-- Material supplied follows --

end Sys2Proof.Machine
end

section
/-!
PROOFS. Writes of the dictionary (R249, R250, R335), each judged in the order of R335; and the sessions (R253 to R255): challenge,
response, lock, key, lockout and idle lock.
-/
namespace Sys2Proof.Machine

/-! ## The order of R335 -/

section
variable {o : ObjInfo} {privileged : Bool} {data : List Byte}

/-- R335 step 2: the access right, with the session's privilege, bars a write. -/
def ObjInfo.Barred (o : ObjInfo) (privileged : Bool) : Prop :=
  o.acc = .ro ∨ o.acc = .const ∨ (o.acc = .rwp ∧ privileged = false)

/-- R335 step 4: the pair of a CU32 matches. -/
def ObjInfo.Paired (o : ObjInfo) (data : List Byte) : Prop :=
  o.ty = .cu32 → isCompl 32 (fromBytes data % 2 ^ 32) (fromBytes data / 2 ^ 32) = true

/-- R335 step 4: the value lies outside what the object's row admits. -/
def ObjInfo.Outside (o : ObjInfo) (v : Nat) : Prop :=
  (o.ty = .bool ∧ 1 < v) ∨ (o.counter = true ∧ v ≠ 0) ∨ (o.ty.isDomain = false ∧ o.acc ≠ .wo ∧ (v < o.lo ∨ o.hi < v))

theorem ObjInfo.barred_iff : (o.acc = .ro ∨ o.acc = .const ∨ (o.acc = .rwp ∧ !privileged)) ↔ o.Barred privileged := by
  simp [ObjInfo.Barred]

theorem ObjInfo.unpaired_iff :
    (o.ty = .cu32 ∧ !isCompl 32 (fromBytes data % 2 ^ 32) (fromBytes data / 2 ^ 32)) ↔ ¬ o.Paired data := by
  simp [ObjInfo.Paired]

theorem ObjInfo.judge_of_barred (h : o.Barred privileged) : o.judge privileged data = cDenied := by
  rw [ObjInfo.judge, if_pos (barred_iff.mpr h)]

theorem ObjInfo.judge_of_length (hadmitted : ¬ o.Barred privileged) (h : data.length ≠ o.ty.len) :
    o.judge privileged data = cTypeMismatch := by
  rw [ObjInfo.judge, if_neg (barred_iff.not.mpr hadmitted), if_pos h]

theorem ObjInfo.judge_of_unpaired (hadmitted : ¬ o.Barred privileged) (hlength : data.length = o.ty.len) (h : ¬ o.Paired data) :
    o.judge privileged data = cComplement := by
  rw [ObjInfo.judge, if_neg (barred_iff.not.mpr hadmitted), if_neg (not_not.mpr hlength), if_pos (unpaired_iff.mpr h)]

theorem ObjInfo.judge_of_paired (hadmitted : ¬ o.Barred privileged) (hlength : data.length = o.ty.len) (h : o.Paired data) :
    (o.Outside (fromBytes data) → o.judge privileged data = cDenied) ∧ (¬ o.Outside (fromBytes data) → o.judge privileged data = 0) := by
  rw [ObjInfo.judge, if_neg (barred_iff.not.mpr hadmitted), if_neg (not_not.mpr hlength), if_neg (not_not.mpr h ∘ unpaired_iff.mp)]
  have houtside : o.Outside (fromBytes data) ↔
      ((o.ty = .bool ∧ 1 < fromBytes data) ∨ (o.counter ∧ fromBytes data ≠ 0)) ∨
        (!o.ty.isDomain ∧ o.acc ≠ .wo ∧ (fromBytes data < o.lo ∨ o.hi < fromBytes data)) := by
    simp [ObjInfo.Outside, or_assoc]
  rw [houtside]
  split
  case isTrue hvalue => exact ⟨fun _ => rfl, fun hinside => absurd (.inl hvalue) hinside⟩
  case isFalse hvalue =>
    split
    case isTrue hrange => exact ⟨fun _ => rfl, fun hinside => absurd (.inr hrange) hinside⟩
    case isFalse hrange => exact ⟨fun hout => absurd hout (not_or.mpr ⟨hvalue, hrange⟩), fun _ => rfl⟩

end

section
variable {i : Instr} {s : State} {x : Session} {idx sub : Nat} {data : List Byte}

/-- A command that is a write of one object is that access of its session. -/
theorem exec_of_objectWritten (h : objectWritten i = some (x, idx, sub, data)) :
    exec i s = s.access x idx sub (s.odWrite x idx sub data).1 := by
  unfold objectWritten at h
  split at h
  all_goals cases h
  all_goals rfl

theorem State.objMissing_iff : s.objMissing x idx sub = true ↔
    (idx = 0x6041 ∧ 3 ≤ sub ∧ s.selectedRec (s.session x).scaleSelect = none) ∨
      (idx = 0x7000 ∧ sub = 7 ∧ s.log.entry (s.session x).logSelect = none) := by
  simp [State.objMissing, and_assoc]

theorem State.writeRefused_of_missing (h : objInfo idx sub = none ∨ s.objMissing x idx sub = true) :
    s.writeRefused x idx sub data = cNoObject := by
  unfold State.writeRefused
  cases hinfo : objInfo idx sub with
  | none => rfl
  | some o => exact if_pos (h.resolve_left (by simp [hinfo]))

theorem State.writeRefused_of_present {o : ObjInfo} (hinfo : objInfo idx sub = some o) (h : s.objMissing x idx sub = false) :
    s.writeRefused x idx sub data = o.judge (s.session x).privileged data := by
  simp [State.writeRefused, hinfo, h]

theorem State.objWrite_of_refused {code : Nat} (h : s.writeRefused x idx sub data = code) (hcode : code ≠ 0) :
    s.objWrite x idx sub data = (s, code) := by
  rw [State.objWrite, h, if_pos hcode]

theorem State.objWrite_of_admitted (h : s.writeRefused x idx sub data = 0) :
    s.objWrite x idx sub data = s.objEffect x idx sub data := by
  rw [State.objWrite, h, if_neg (not_not.mpr rfl)]

theorem State.access_of_served (h : s.served = true) (t : State) : s.access x idx sub t = .next t := if_pos h

theorem exec_write_of_refused (h : objectWritten i = some (x, idx, sub, data)) (hserved : s.served = true) {code : Nat}
    (hcode : code ≠ 0) (hrefused : s.writeRefused x idx sub data = code) :
    exec i s = .next (s.report (refusedAccess x idx sub code data.length)) := by
  rw [exec_of_objectWritten h, State.access_of_served hserved, State.odWrite, State.objWrite_of_refused hrefused hcode, if_neg hcode]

-- Material supplied concluded --

◆ **What you are asked to do**: In this exercise, repeat the entries above verbatim.

◆ **Response to the task**:
end Sys2Proof.Machine
end

section
/-!
PROOFS. Writes of the dictionary (R249, R250, R335), each judged in the order of R335; and the sessions (R253 to R255): challenge,
response, lock, key, lockout and idle lock.
-/
namespace Sys2Proof.Machine

/-! ## The order of R335 -/

section
variable {o : ObjInfo} {privileged : Bool} {data : List Byte}

/-- R335 step 2: the access right, with the session's privilege, bars a write. -/
def ObjInfo.Barred (o : ObjInfo) (privileged : Bool) : Prop :=
  o.acc = .ro ∨ o.acc = .const ∨ (o.acc = .rwp ∧ privileged = false)

/-- R335 step 4: the pair of a CU32 matches. -/
def ObjInfo.Paired (o : ObjInfo) (data : List Byte) : Prop :=
  o.ty = .cu32 → isCompl 32 (fromBytes data % 2 ^ 32) (fromBytes data / 2 ^ 32) = true

/-- R335 step 4: the value lies outside what the object's row admits. -/
def ObjInfo.Outside (o : ObjInfo) (v : Nat) : Prop :=
  (o.ty = .bool ∧ 1 < v) ∨ (o.counter = true ∧ v ≠ 0) ∨ (o.ty.isDomain = false ∧ o.acc ≠ .wo ∧ (v < o.lo ∨ o.hi < v))

theorem ObjInfo.barred_iff : (o.acc = .ro ∨ o.acc = .const ∨ (o.acc = .rwp ∧ !privileged)) ↔ o.Barred privileged := by
  simp [ObjInfo.Barred]

theorem ObjInfo.unpaired_iff :
    (o.ty = .cu32 ∧ !isCompl 32 (fromBytes data % 2 ^ 32) (fromBytes data / 2 ^ 32)) ↔ ¬ o.Paired data := by
  simp [ObjInfo.Paired]

theorem ObjInfo.judge_of_barred (h : o.Barred privileged) : o.judge privileged data = cDenied := by
  rw [ObjInfo.judge, if_pos (barred_iff.mpr h)]

theorem ObjInfo.judge_of_length (hadmitted : ¬ o.Barred privileged) (h : data.length ≠ o.ty.len) :
    o.judge privileged data = cTypeMismatch := by
  rw [ObjInfo.judge, if_neg (barred_iff.not.mpr hadmitted), if_pos h]

theorem ObjInfo.judge_of_unpaired (hadmitted : ¬ o.Barred privileged) (hlength : data.length = o.ty.len) (h : ¬ o.Paired data) :
    o.judge privileged data = cComplement := by
  rw [ObjInfo.judge, if_neg (barred_iff.not.mpr hadmitted), if_neg (not_not.mpr hlength), if_pos (unpaired_iff.mpr h)]

theorem ObjInfo.judge_of_paired (hadmitted : ¬ o.Barred privileged) (hlength : data.length = o.ty.len) (h : o.Paired data) :
    (o.Outside (fromBytes data) → o.judge privileged data = cDenied) ∧ (¬ o.Outside (fromBytes data) → o.judge privileged data = 0) := by
  rw [ObjInfo.judge, if_neg (barred_iff.not.mpr hadmitted), if_neg (not_not.mpr hlength), if_neg (not_not.mpr h ∘ unpaired_iff.mp)]
  have houtside : o.Outside (fromBytes data) ↔
      ((o.ty = .bool ∧ 1 < fromBytes data) ∨ (o.counter ∧ fromBytes data ≠ 0)) ∨
        (!o.ty.isDomain ∧ o.acc ≠ .wo ∧ (fromBytes data < o.lo ∨ o.hi < fromBytes data)) := by
    simp [ObjInfo.Outside, or_assoc]
  rw [houtside]
  split
  case isTrue hvalue => exact ⟨fun _ => rfl, fun hinside => absurd (.inl hvalue) hinside⟩
  case isFalse hvalue =>
    split
    case isTrue hrange => exact ⟨fun _ => rfl, fun hinside => absurd (.inr hrange) hinside⟩
    case isFalse hrange => exact ⟨fun hout => absurd hout (not_or.mpr ⟨hvalue, hrange⟩), fun _ => rfl⟩

end

section
variable {i : Instr} {s : State} {x : Session} {idx sub : Nat} {data : List Byte}

/-- A command that is a write of one object is that access of its session. -/
theorem exec_of_objectWritten (h : objectWritten i = some (x, idx, sub, data)) :
    exec i s = s.access x idx sub (s.odWrite x idx sub data).1 := by
  unfold objectWritten at h
  split at h
  all_goals cases h
  all_goals rfl

theorem State.objMissing_iff : s.objMissing x idx sub = true ↔
    (idx = 0x6041 ∧ 3 ≤ sub ∧ s.selectedRec (s.session x).scaleSelect = none) ∨
      (idx = 0x7000 ∧ sub = 7 ∧ s.log.entry (s.session x).logSelect = none) := by
  simp [State.objMissing, and_assoc]

theorem State.writeRefused_of_missing (h : objInfo idx sub = none ∨ s.objMissing x idx sub = true) :
    s.writeRefused x idx sub data = cNoObject := by
  unfold State.writeRefused
  cases hinfo : objInfo idx sub with
  | none => rfl
  | some o => exact if_pos (h.resolve_left (by simp [hinfo]))

theorem State.writeRefused_of_present {o : ObjInfo} (hinfo : objInfo idx sub = some o) (h : s.objMissing x idx sub = false) :
    s.writeRefused x idx sub data = o.judge (s.session x).privileged data := by
  simp [State.writeRefused, hinfo, h]

theorem State.objWrite_of_refused {code : Nat} (h : s.writeRefused x idx sub data = code) (hcode : code ≠ 0) :
    s.objWrite x idx sub data = (s, code) := by
  rw [State.objWrite, h, if_pos hcode]

theorem State.objWrite_of_admitted (h : s.writeRefused x idx sub data = 0) :
    s.objWrite x idx sub data = s.objEffect x idx sub data := by
  rw [State.objWrite, h, if_neg (not_not.mpr rfl)]

theorem State.access_of_served (h : s.served = true) (t : State) : s.access x idx sub t = .next t := if_pos h

theorem exec_write_of_refused (h : objectWritten i = some (x, idx, sub, data)) (hserved : s.served = true) {code : Nat}
    (hcode : code ≠ 0) (hrefused : s.writeRefused x idx sub data = code) :
    exec i s = .next (s.report (refusedAccess x idx sub code data.length)) := by
  rw [exec_of_objectWritten h, State.access_of_served hserved, State.odWrite, State.objWrite_of_refused hrefused hcode, if_neg hcode]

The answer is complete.